*Task objective*:
Go through the records below and return each line that has "winB" in it.

*Exercise data*:
/-- The fault that refuses a write to a register, 0 for none (R11, and the owning chapters); a breach of R11 is reported before
one of an owning chapter. (log 85, DESIGN CHOICE) -/
def State.regCheck (s : State) (r : Reg) (v : Nat) : Nat :=
  if v &&& r.res0 ≠ 0 then 0x0401 else
  match r with
  | .telCtl => if bits v 16 16 = 0 then 0x0401 else 0
  | .cap => if 600 ≤ v ∧ v ≤ 2500 then 0 else 0x0401
  | .slotPart => if (List.range 16).all (fun j => bits v (4 * j) 4 < 8 || bits v (4 * j) 4 == 0xF) then 0 else 0x0401
  | .devnum => if s.nym.tables ∨ s.nym.links.toList.any (fun l => l.state == 1 || l.state == 2) then 0x0709 else 0
  | .rtCtl =>
    if bit v 11 ∧ (s.nym.pstate = 1 ∨ s.nym.oldLive) then 0x0708
    else if bit v 10 ∧ s.nym.pstate ≠ 2 then 0x0708
    else if bit v 9 ∧ s.nym.oldLive then 0x0708 else 0
  | .portCtl _ => if bits v 40 12 = 0xFFF then 0x0401 else 0
  | .cmdq n | .cplkey n =>
    if v % 16 < 4 ∨ 12 < v % 16 then 0x0401 else if s.queueBusy n then 0x0806 else 0
  | .cplq n => if v % 32 ≠ 0 then 0x0401 else if s.queueBusy n then 0x0806 else 0
  | .slot k g => if ((s.core.slotNum k).write g v).isNone then 0x0401 else 0
  | .hbmmap => if (s.core.mapChanges v).any s.core.setInUse then 0x0205 else 0
  | .scrub =>
    let ok := fun (x m : Nat) => decide (1 ≤ x ∧ x ≤ m)
    if ok (bits v 16 8) 60 ∧ ok (bits v 8 8) 24 ∧ ok (bits v 0 8) 24 then 0 else 0x0401
  | _ => 0

/-! ### What an accepted write does -/

/-- A change of MEM_HBMMAP (R255): the sets' regions read 0 until written. -/
def Core.remap (c : Core) (v : Nat) : Core :=
  let rs := (c.mapChanges v).flatMap setRegions
  let c1 := rs.foldl (fun (a : Core) r =>
    { a with mem := a.mem.clear (r * 0x40000000) 0x40000000, ecc := a.ecc.forget a.space (r * 0x40000000) 0x40000000 }) c
  { c1 with hbmSpread := v % 2 ^ 48 }

/-- The Ethernet side changed. -/
def State.onEth (s : State) (f : Eth → Eth) : State := { s with eth := f s.eth }

/-- A routing command (R276): ADDR is written, then LOAD, ACTIVATE and RETIRE act. -/
def State.routing (s : State) (v : Nat) : State :=
  let s0 := s.onNym (fun n => { n with rtAddr := v / 4096 * 4096 })
  let s1 := if bit v 10 then s0.onNym Nym.activateBank else s0
  let s2 := if bit v 9 then s1.onNym Nym.retireBank else s1
  if bit v 11 then s2.loadRouting else s2

/-- A port brought to what EN says (Table 14.2): a disabled port is down. -/
def State.portEnable (s : State) (n v : Nat) : State :=
  let p := s.eth.port n
  let s1 := s.onEth (fun e => e.modPort n (fun p => { p with ctl := v }))
  if ¬ bit v 0 ∧ (p.up ∨ p.andone) then
    let s2 := s1.onEth (fun e => e.modPort n (fun p => { p with up := false, andone := false }))
    if p.up then s2.telEvent 6 (leBytes 1 (0x80 + n) ++ leBytes 1 1 ++ leBytes 1 0) else s2
  else s1

/-- Effect of an accepted write; RO registers keep their value (R10). -/
def State.regApply (s : State) (r : Reg) (v : Nat) : State :=
  match r with
  | .bivCtl => { s with lan := { s.lan with bivPort := bits v 8 2, bivQset := bits v 0 6 } }
  | .telCtl => ({ s with lan := { s.lan with telQp := bits v 32 12, telMs := bits v 16 16, telEn := bit v 0 } } : State).telFlush
  | .alert => { s with lan := { s.lan with alert := s.lan.alert &&& ~~~(BitVec.ofNat 3 v) } }
  | .cap => { s with dmp := { s.dmp with cap := v } }
  | .pmode p => s.onCore (fun c => { c with pmode := setBits c.pmode p 1 v })
  | .slotPart => s.onCore (fun c => (List.range 16).foldl (fun (a : Core) j => a.setTslot j ((a.tslot j).assign (bits v (4 * j) 4))) c)
  | .smpCtl d => if bit v 0 then s.sampler d (samplerTest !(s.core.sampling d).isEmpty) else s
  | .devnum => s.onNym (fun n => { n with devnum := bits v 0 16, level := bits v 16 8 })
  | .rtCtl => s.routing v
  | .nymCtl => (s.onNym (fun n => { n with linken := v })).linkEnable
  | .follow => s.onNym (fun n => { n with follow := bit v 0, fmargin := bits v 4 4 })
  | .nymStall => if bit v 63 then s.abortStalled else s
  | .portCtl n => s.portEnable n v
  | .ets n => s.onEth (fun e => e.modPort n (fun p => { p with ets := v }))
  | .ip4 n => s.onEth (fun e => e.modPort n (fun p => { p with ip4 := v }))
  | .ip6h n => s.onEth (fun e => e.modPort n (fun p => { p with ip6h := v }))
  | .ip6l n => s.onEth (fun e => e.modPort n (fun p => { p with ip6l := v }))
  | .cmdq n =>
    s.onEth (fun e => e.setQueue n { e.queue n with addr := v / 4096 * 4096, log2d := v % 16, chead := 0, ctail := 0, cpltail := 0,
                                                     cplhead := 0, stale := false, stopped := false })
  | .cplq n => s.onEth (fun e => e.setQueue n { e.queue n with haddr := v })
  | .cplkey n => s.onEth (fun e => e.setQueue n { e.queue n with rkey := v / 2 ^ 32, clog2d := v % 16 })
  | .winA w => s.onEth (fun e => { e with wins := insertKey w (v, ((lookup e.wins w).getD (0, 0)).2) e.wins })
  | .winB w => s.onEth (fun e => { e with wins := insertKey w (((lookup e.wins w).getD (0, 0)).1, v) e.wins })
  | .acct => s.onCore (fun c => { c with acctReg := v })
  | .slot k g => s.onCore (fun c => match (c.slotNum k).write g v with
    | some r => c.setSlotNum k r
    | none => c)
  | .hbmmap => s.onCore (fun c => c.remap v)
  | .eccCnt u => if bit v 63 then s.onCore (fun c => { c with ecc := c.ecc.modCount u (fun k => { ueAddr := k.ueAddr }) }) else s
  | .scrub => { s with bg := { s.bg with sramMin := bits v 16 8, lpH := bits v 8 8, hbmH := bits v 0 8 } }
  | .bivStat | .telStat | .pinStat | .vid | .dmpStat | .cal | .hours | .die _ | .vt _ _ | .act _ _ | .slotStat _ | .sivStall _
  | .smpStat _ | .rtStat | .linkStat _ | .portStat _ | .mac _ | .qstat _ | .engStat _ | .schSlot _ | .bind _ | .rtn _ | .ueLast _
  | .bootStat | .vers | .meas _ _ | .headSeq | .flashSeq | .headHash _ | .jnlStat | .capVersion | .capMask _ => s

/-! ### Who may reach a register -/

/-- Queue set of a window index, of a queue, or none: the registers that the queue pairs of a set may write (R300, R301). -/
def Reg.qset : Reg → Option Nat
  | .winA w | .winB w => some (w / 16)
  | .cmdq n | .cplq n | .cplkey n | .qstat n => some (n / 64)
  | _ => none

/-- Whether a path's register accesses reach a register (R296, R300, R301, R305, R311): the operator's reach all; those of a
bound queue set its own windows and queues, and its commands' reads, where `wr` is false, LAN_MCTPVID. -/
def State.opens (s : State) (p : Path) (r : Option Reg) (wr : Bool) : Bool :=
  match p with
  | .roce qp => (s.core.qpPart qp).isNone || (match r with
    | some g => g.qset == some (qp / 64) || (g == .vid && !wr)
    | none => false)
  | _ => true

/-- Whether Lantern serves register accesses: from stage 3, when its journal stands (R391), and in bivouac mode (R398). (log 13, DESIGN CHOICE) -/
def State.regsUp (s : State) : Bool := !s.sec.restart && (s.sec.stage == 3 || s.sec.stage == 4 || s.sec.stage == 5 || s.sec.stage == 7)

/-- Whether a path is kept in bivouac mode (R398). -/
def State.keeps (s : State) (p : Path) : Bool :=
  match p with
  | .roce qp => s.serves qp
  | _ => true

/-! ### Accesses -/

/-- Whether a range lies in the journal ring (R386). -/
def inRing (a n : Nat) : Bool := overlaps a n 0x01FFC0000000 0x800000

/-- Why a register access is refused before a register is looked at, 0 for none (R9, R97, R305, R397): its size and alignment
first, then an address that names no register, then `deny` for a register not open to the path's partition, 0x0802 for a
command and 0x0804 for an access through RoCE (R299, R305). (log 85, DESIGN CHOICE) -/
def State.accessCheck (s : State) (p : Path) (a size : Nat) (wr : Bool) (deny : Nat := 0x0802) : Nat :=
  if s.lan.bivActive ∧ ¬ s.keeps p then 0x0802
  else if size ≠ 8 ∨ a % 8 ≠ 0 then 0x0402
  else if (regAt a).isNone then 0x0201
  else if ¬ s.opens p (regAt a) (wr || deny != 0x0802) then deny
  else 0

/-- A register write by a path (R9 to R11, R389): journalled before it takes effect, accepted or refused; the fault that
refuses it, 0 for none. -/
def State.regWrite (s : State) (src : Src) (p : Path) (a size v : Nat) (deny : Nat := 0x0802) : Nat × State :=
  let c0 := s.accessCheck p a size true deny
  match regAt a with
  | some r =>
    let code := if c0 ≠ 0 then c0 else s.regCheck r v
    let s1 := s.journal src { kind := 1, code := code, addr := a, old := s.regRead r, new := v }
    (code, if code = 0 then s1.regApply r v else s1)
  | none => (if c0 ≠ 0 then c0 else 0x0201, s.journal src { kind := 1, code := if c0 ≠ 0 then c0 else 0x0201, addr := a, new := v })

/-- Whether window `w` of a queue pair's set is enabled, permits the operation and covers the bytes (R299 conditions 1 and 2). -/
def Eth.winHolds (e : Eth) (qp w va n : Nat) (wr : Bool) : Bool :=
  let x := (lookup e.wins (qp / 64 * 16 + w)).getD (0, 0)
  let base := x.1 / 4096 * 4096
  bit x.1 0 && bit x.1 (if wr then 1 else 2) && base ≤ va && va + n ≤ base + bits x.2 0 32 * 4096

/-- Whether an R_Key and an address lie in an enabled window of a queue pair's set that permits the operation (R299
conditions 1 and 2). -/
def State.inWindow (s : State) (qp va rkey n : Nat) (wr : Bool) : Bool :=
  bits rkey 28 4 == 0 && bits rkey 0 24 == bits ((lookup s.eth.wins (qp / 64 * 16 + bits rkey 24 4)).getD (0, 0)).2 32 24 &&
    s.eth.winHolds qp (bits rkey 24 4) va n wr

/-- Whether a queue pair carries requests: connected, its port up, and served (R297, R398). -/
def State.carries (s : State) (qp : Nat) : Bool :=
  (s.eth.qp qp).state == .ready && (s.eth.port (s.eth.qp qp).port).up && s.serves qp

/-- The two addresses by which this module's local address may be named (R20). -/
def State.spellings (s : State) (a : Nat) : List Nat := [0xFFFF * 2 ^ 48 + a, s.nym.devnum * 2 ^ 48 + a]

/-- Whether a row's access comes through: by a queue pair it is an RDMA access, which a queue pair that carries requests makes
through a window of its set that permits it and covers one of the addresses `vas` (R299 conditions 1 and 2). (log 88, DEDUCED) -/
def State.through (s : State) (p : Path) (vas : List Nat) (n : Nat) (wr : Bool) : Bool :=
  match p with
  | .roce qp => s.carries qp && vas.any (fun a => (List.range 16).any (fun w => s.eth.winHolds qp w a n wr))
  | _ => true

/-- A row's access that does not come through: nothing where the queue pair carries no requests, else the NAK of R299. -/
def State.turnedAway (s : State) (p : Path) : State :=
  match p with
  | .roce qp => if s.carries qp then s.nak p "NAK remote access error" else s
  | _ => s

/-! ### Mailboxes -/

/-- First address of the mailbox pages (R302). -/
def boxBase : Nat := pageBase + 0x1000000

/-- A mailbox. -/
def Lan.box (l : Lan) (m : Nat) : Mailbox := l.boxes.toList.getD m {}
/-- A mailbox changed. -/
def State.modBox (s : State) (m : Nat) (f : Mailbox → Mailbox) : State :=
  { s with lan := { s.lan with boxes := s.lan.boxes.setIfInBounds m (f (s.lan.box m)) } }

/-- Whether a path is the sender's side of a mailbox: the host side of 0 to 15, Lantern, named by a mailbox path, of 16 to 31. -/
def isSender (p : Path) (m : Nat) : Bool :=
  match p with
  | .mailbox _ => 16 ≤ m
  | _ => m < 16

/-- Data words written from an offset. -/
def putWords (d : Vector W32 16) (o : Nat) (bs : List Byte) : Vector W32 16 :=
  (wordsOf 4 (bs.length / 4) bs).zipIdx.foldl (fun v w => v.setIfInBounds (o / 4 + w.2) (BitVec.ofNat 32 w.1)) d

/-- A refused send or data write counted (Table 14.15). -/
def Mailbox.refuse (b : Mailbox) : Mailbox := { b with refused := satInc b.refused 0xFF }

/-- A write of DATA words (R307): the fault that refuses it, 0 for none. -/
def State.boxData (s : State) (p : Path) (m o : Nat) (bs : List Byte) : Nat × State :=
  let n := bs.length
  if ¬ ((n = 64 ∧ o = 0) ∨ ((n = 4 ∨ n = 8) ∧ o % n = 0 ∧ o + n ≤ 64)) then (0x0402, s)
  else if ¬ isSender p m then (0, s)
  else if (s.lan.box m).full then (0x0805, s.modBox m Mailbox.refuse)
  else (0, s.modBox m (fun b => { b with data := putWords b.data o bs }))

/-- A write of GO (R11, R307): the sender's 1 sets FULL; a send by Lantern is reported to queue 0 (R309). A breach of R11 is
reported before a full mailbox (log 85, DESIGN CHOICE). -/
def State.boxGo (s : State) (p : Path) (m v : Nat) : Nat × State :=
  if 1 < v then (0x0401, s)
  else if ¬ isSender p m then (0, s)
  else if (s.lan.box m).full then (0x0805, s.modBox m Mailbox.refuse)
  else if v = 0 then (0, s)
  else
    let s1 := s.modBox m (fun b => { b with full := true })
    (0, if 16 ≤ m ∧ (s1.eth.queue 0).addr ≠ 0 then s1.unsolicited 0 0xFFFE 0 0 m else s1)

/-- A read of GO (R307): FULL; the receiver's read takes the message. -/
def State.boxTake (s : State) (p : Path) (m : Nat) : Nat × State :=
  let f := (s.lan.box m).full
  (flag f 0, if isSender p m then s else s.modBox m (fun b => { b with full := false }))

/-- Whether a path reaches the mailboxes (R99, R307, R308): Lantern, MCTP, and queue pairs of unbound sets. -/
def State.boxPath (s : State) (p : Path) : Bool :=
  match p with
  | .roce qp => (s.core.qpPart qp).isNone
  | _ => true

/-- A write to a mailbox page of any kind (R11, R307): STAT is read only, and its RES0 bits are checked. -/
def State.boxWrite (s : State) (p : Path) (m o : Nat) (bs : List Byte) : Nat × State :=
  if o < 64 then s.boxData p m o bs
  else if (o = 0x40 ∧ (bs.length = 4 ∨ bs.length = 8)) ∨ (o = 0x44 ∧ bs.length = 4) then
    if 0x100 ≤ fld bs (0x44 - o) 4 then (0x0401, s)
    else if o = 0x44 then (0, s)
    else s.boxGo p m (fld bs 0 4)
  else (0x0402, s)

/-- A read of a mailbox page (R307): the fault that refuses it or 0, and its bytes. -/
def State.boxRead (s : State) (p : Path) (m o n : Nat) : Nat × List Byte × State :=
  if ¬ ((n = 4 ∨ n = 8) ∧ o % n = 0 ∧ o + n ≤ 0x48) then (0x0402, [], s) else
  let b := s.lan.box m
  let q := if 0x40 ∈ span o n then s.boxTake p m else (0, s)
  let page := (b.data.toList.flatMap (fun w => leBytes 4 w.toNat)) ++ leBytes 4 q.1 ++ leBytes 4 b.refused
  (0, slice page o n, q.2)

/-- A write by the management path or a command outside the register space (R257, R307, R316, R386): of memory only the model region,
while no context is known, and the operator's mailbox pages; the fault that refuses it, 0 for none. (log 48, DEDUCED) -/
def State.memWrite (s : State) (p : Path) (a size v : Nat) : Nat × State :=
  if s.lan.bivActive ∧ ¬ s.keeps p then (0x0802, s)
  else match (areaOf a).1 with
    | .unmapped => (0x0201, s)
    | .hbm =>
      if s.lan.bivActive then (0x0201, s)
      else if size ≠ 8 ∨ a % 8 ≠ 0 then (0x0402, s)
      else if (s.core.pathPart p).isNone ∧ s.core.owner 2 (a / 0x40000000) = 0xFE ∧ s.core.ctxs.isEmpty then
        (0, s.onCore (fun c => c.store a (leBytes 8 v)))
      else (0x0202, s)
    | .pantry => (if s.lan.bivActive then 0x0201 else 0x0202, s)
    | .window => (if s.lan.bivActive then 0x0201 else 0x0402, s)
    | .page =>
      if a < boxBase ∨ (s.core.pathPart p).isSome then (0x0202, s)
      else s.boxWrite p ((a - boxBase) / 4096) (a % 4096) (leBytes size v)
    | _ => (0x0202, s)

*Solution to the problem*:
  | .winB w => s.onEth (fun e => { e with wins := insertKey w (((lookup e.wins w).getD (0, 0)).1, v) e.wins })
  | .winA w | .winB w => some (w / 16)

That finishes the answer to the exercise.